*** Data Section Begins ***

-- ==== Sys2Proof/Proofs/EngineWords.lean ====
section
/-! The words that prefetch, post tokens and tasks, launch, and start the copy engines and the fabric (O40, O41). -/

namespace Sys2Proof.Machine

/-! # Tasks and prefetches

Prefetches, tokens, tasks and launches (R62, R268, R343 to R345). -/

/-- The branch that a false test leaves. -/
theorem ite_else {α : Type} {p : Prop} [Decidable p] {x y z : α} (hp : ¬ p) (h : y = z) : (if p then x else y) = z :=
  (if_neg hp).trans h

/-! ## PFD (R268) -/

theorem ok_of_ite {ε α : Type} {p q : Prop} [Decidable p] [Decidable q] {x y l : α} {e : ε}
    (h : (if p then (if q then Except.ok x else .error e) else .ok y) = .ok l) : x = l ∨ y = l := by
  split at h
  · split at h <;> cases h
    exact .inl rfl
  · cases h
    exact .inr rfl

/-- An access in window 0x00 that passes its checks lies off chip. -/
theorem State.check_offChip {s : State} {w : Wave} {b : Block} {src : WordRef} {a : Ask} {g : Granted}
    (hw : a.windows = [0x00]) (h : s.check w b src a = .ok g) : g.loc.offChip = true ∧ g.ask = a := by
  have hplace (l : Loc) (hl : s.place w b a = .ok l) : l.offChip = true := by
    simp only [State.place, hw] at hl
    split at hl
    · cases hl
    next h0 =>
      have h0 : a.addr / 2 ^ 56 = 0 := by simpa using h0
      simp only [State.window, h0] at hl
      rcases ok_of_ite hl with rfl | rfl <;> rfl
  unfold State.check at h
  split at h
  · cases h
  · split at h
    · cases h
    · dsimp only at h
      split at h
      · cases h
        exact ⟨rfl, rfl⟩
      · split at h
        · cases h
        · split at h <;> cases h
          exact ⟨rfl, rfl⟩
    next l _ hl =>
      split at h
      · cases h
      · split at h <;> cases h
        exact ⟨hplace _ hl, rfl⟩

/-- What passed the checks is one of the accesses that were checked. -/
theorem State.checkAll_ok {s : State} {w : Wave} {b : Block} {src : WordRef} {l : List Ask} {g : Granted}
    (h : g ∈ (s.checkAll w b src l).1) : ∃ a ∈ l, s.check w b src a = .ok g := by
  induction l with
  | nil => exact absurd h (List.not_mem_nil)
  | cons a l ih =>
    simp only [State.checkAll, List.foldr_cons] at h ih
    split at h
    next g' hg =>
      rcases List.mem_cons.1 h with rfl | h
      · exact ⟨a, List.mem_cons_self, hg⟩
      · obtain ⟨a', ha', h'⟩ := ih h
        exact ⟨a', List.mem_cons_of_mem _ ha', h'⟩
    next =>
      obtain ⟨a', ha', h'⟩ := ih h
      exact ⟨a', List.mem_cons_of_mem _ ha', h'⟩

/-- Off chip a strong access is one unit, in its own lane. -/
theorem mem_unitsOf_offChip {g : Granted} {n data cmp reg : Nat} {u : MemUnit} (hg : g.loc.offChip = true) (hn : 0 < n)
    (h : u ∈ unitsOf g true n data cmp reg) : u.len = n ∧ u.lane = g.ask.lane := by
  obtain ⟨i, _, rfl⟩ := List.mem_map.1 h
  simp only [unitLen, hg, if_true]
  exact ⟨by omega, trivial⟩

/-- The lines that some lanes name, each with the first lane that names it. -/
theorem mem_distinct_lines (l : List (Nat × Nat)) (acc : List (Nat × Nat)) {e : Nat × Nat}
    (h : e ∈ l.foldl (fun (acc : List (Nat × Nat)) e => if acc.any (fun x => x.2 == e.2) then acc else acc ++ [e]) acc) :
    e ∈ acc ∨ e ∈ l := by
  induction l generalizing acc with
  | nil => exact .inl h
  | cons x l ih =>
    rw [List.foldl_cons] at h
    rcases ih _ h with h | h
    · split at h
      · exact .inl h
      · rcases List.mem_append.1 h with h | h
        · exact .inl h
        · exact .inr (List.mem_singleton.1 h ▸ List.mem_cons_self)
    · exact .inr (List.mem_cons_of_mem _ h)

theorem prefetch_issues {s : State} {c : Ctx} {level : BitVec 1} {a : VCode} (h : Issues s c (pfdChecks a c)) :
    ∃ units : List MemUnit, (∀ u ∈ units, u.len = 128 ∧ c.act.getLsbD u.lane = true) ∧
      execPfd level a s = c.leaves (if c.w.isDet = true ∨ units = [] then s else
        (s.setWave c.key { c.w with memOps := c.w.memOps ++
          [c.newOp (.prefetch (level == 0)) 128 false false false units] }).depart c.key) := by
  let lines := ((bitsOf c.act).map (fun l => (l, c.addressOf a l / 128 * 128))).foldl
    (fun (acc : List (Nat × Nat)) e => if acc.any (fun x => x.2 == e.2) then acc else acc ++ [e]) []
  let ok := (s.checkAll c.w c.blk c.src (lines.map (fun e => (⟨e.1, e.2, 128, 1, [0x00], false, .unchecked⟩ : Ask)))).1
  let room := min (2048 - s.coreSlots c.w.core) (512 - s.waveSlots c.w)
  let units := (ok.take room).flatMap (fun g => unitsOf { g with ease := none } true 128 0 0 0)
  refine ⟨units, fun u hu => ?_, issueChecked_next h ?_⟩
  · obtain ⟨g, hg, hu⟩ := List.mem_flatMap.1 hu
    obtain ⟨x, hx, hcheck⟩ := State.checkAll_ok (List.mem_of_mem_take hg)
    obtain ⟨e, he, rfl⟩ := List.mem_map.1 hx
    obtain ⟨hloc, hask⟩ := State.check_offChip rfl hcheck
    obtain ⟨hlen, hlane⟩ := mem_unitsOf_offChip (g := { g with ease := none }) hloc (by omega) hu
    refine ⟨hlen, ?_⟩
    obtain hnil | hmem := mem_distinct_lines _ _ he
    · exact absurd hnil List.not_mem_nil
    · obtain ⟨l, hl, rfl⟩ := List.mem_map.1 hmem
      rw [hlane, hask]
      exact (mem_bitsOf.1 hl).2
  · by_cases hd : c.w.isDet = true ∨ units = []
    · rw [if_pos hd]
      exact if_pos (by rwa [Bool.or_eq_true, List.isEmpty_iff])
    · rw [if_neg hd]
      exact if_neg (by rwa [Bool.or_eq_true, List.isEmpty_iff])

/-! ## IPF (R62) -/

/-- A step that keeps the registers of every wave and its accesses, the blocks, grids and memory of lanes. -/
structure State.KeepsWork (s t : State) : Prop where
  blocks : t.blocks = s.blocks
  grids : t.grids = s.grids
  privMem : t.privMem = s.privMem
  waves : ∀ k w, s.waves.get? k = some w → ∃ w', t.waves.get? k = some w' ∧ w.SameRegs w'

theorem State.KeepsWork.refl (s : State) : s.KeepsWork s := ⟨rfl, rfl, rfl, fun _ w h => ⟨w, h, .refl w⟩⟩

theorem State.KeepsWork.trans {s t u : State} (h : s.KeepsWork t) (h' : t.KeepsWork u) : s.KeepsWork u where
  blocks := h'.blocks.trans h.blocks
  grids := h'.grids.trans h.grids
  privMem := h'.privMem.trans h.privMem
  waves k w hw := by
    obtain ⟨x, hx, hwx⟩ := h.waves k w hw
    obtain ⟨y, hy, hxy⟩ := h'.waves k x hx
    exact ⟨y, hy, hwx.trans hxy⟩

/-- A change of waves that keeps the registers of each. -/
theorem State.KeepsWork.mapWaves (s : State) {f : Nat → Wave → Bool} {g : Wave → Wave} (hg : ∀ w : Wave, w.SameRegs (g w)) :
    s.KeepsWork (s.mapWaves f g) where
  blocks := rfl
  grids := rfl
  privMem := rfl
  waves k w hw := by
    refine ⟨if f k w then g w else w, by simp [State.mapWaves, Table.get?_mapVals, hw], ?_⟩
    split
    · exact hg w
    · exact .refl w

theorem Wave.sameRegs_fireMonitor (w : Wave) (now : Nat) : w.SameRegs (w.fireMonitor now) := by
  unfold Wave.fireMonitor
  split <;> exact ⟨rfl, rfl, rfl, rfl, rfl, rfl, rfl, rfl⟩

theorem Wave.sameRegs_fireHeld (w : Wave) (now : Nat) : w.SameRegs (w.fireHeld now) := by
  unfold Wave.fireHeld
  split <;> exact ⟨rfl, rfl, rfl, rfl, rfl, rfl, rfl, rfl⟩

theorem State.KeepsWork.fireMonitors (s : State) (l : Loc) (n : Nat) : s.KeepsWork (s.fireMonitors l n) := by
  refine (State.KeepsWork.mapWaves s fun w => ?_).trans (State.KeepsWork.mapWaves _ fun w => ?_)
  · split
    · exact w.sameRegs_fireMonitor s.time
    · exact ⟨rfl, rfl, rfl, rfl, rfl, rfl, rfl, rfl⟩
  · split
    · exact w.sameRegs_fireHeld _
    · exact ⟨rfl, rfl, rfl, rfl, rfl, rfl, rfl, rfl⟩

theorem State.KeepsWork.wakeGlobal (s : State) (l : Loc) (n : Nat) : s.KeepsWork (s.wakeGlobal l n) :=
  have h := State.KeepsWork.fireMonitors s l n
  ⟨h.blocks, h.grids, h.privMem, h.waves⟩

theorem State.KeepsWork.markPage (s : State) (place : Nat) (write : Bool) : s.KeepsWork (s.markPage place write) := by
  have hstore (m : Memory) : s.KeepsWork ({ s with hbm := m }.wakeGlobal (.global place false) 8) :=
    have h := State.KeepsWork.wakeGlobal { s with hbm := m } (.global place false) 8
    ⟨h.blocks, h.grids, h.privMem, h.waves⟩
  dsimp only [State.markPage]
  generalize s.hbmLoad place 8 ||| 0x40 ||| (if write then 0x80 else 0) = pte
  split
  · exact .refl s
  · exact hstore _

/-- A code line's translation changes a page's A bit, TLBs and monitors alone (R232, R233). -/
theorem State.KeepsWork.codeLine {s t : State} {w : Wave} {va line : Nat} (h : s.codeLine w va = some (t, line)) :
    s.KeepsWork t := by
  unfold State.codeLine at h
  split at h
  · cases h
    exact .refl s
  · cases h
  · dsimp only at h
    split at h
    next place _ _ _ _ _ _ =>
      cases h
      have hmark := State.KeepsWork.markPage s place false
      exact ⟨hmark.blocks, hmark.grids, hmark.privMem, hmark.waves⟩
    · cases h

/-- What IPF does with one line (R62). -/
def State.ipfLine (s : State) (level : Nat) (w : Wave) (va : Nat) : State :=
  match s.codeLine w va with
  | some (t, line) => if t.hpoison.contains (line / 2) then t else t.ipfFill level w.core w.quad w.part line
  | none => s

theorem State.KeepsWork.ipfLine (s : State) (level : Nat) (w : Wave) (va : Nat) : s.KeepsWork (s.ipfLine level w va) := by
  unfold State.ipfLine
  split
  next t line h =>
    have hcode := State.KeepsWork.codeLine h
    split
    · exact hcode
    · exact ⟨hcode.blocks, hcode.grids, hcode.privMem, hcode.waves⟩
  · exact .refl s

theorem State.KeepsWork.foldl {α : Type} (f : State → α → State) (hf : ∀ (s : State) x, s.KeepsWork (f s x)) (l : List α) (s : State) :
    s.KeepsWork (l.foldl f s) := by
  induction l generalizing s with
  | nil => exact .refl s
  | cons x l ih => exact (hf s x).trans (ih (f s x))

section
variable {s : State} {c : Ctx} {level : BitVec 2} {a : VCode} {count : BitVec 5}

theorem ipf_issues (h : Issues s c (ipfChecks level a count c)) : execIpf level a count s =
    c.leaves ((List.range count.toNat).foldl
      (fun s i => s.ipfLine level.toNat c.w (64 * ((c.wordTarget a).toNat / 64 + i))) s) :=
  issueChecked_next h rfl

*** Data Section Ends ***

#### Problem details
Copy every line above that holds the word "hmem".

#### Exercise output
    obtain hnil | hmem := mem_distinct_lines _ _ he
    · obtain ⟨l, hl, rfl⟩ := List.mem_map.1 hmem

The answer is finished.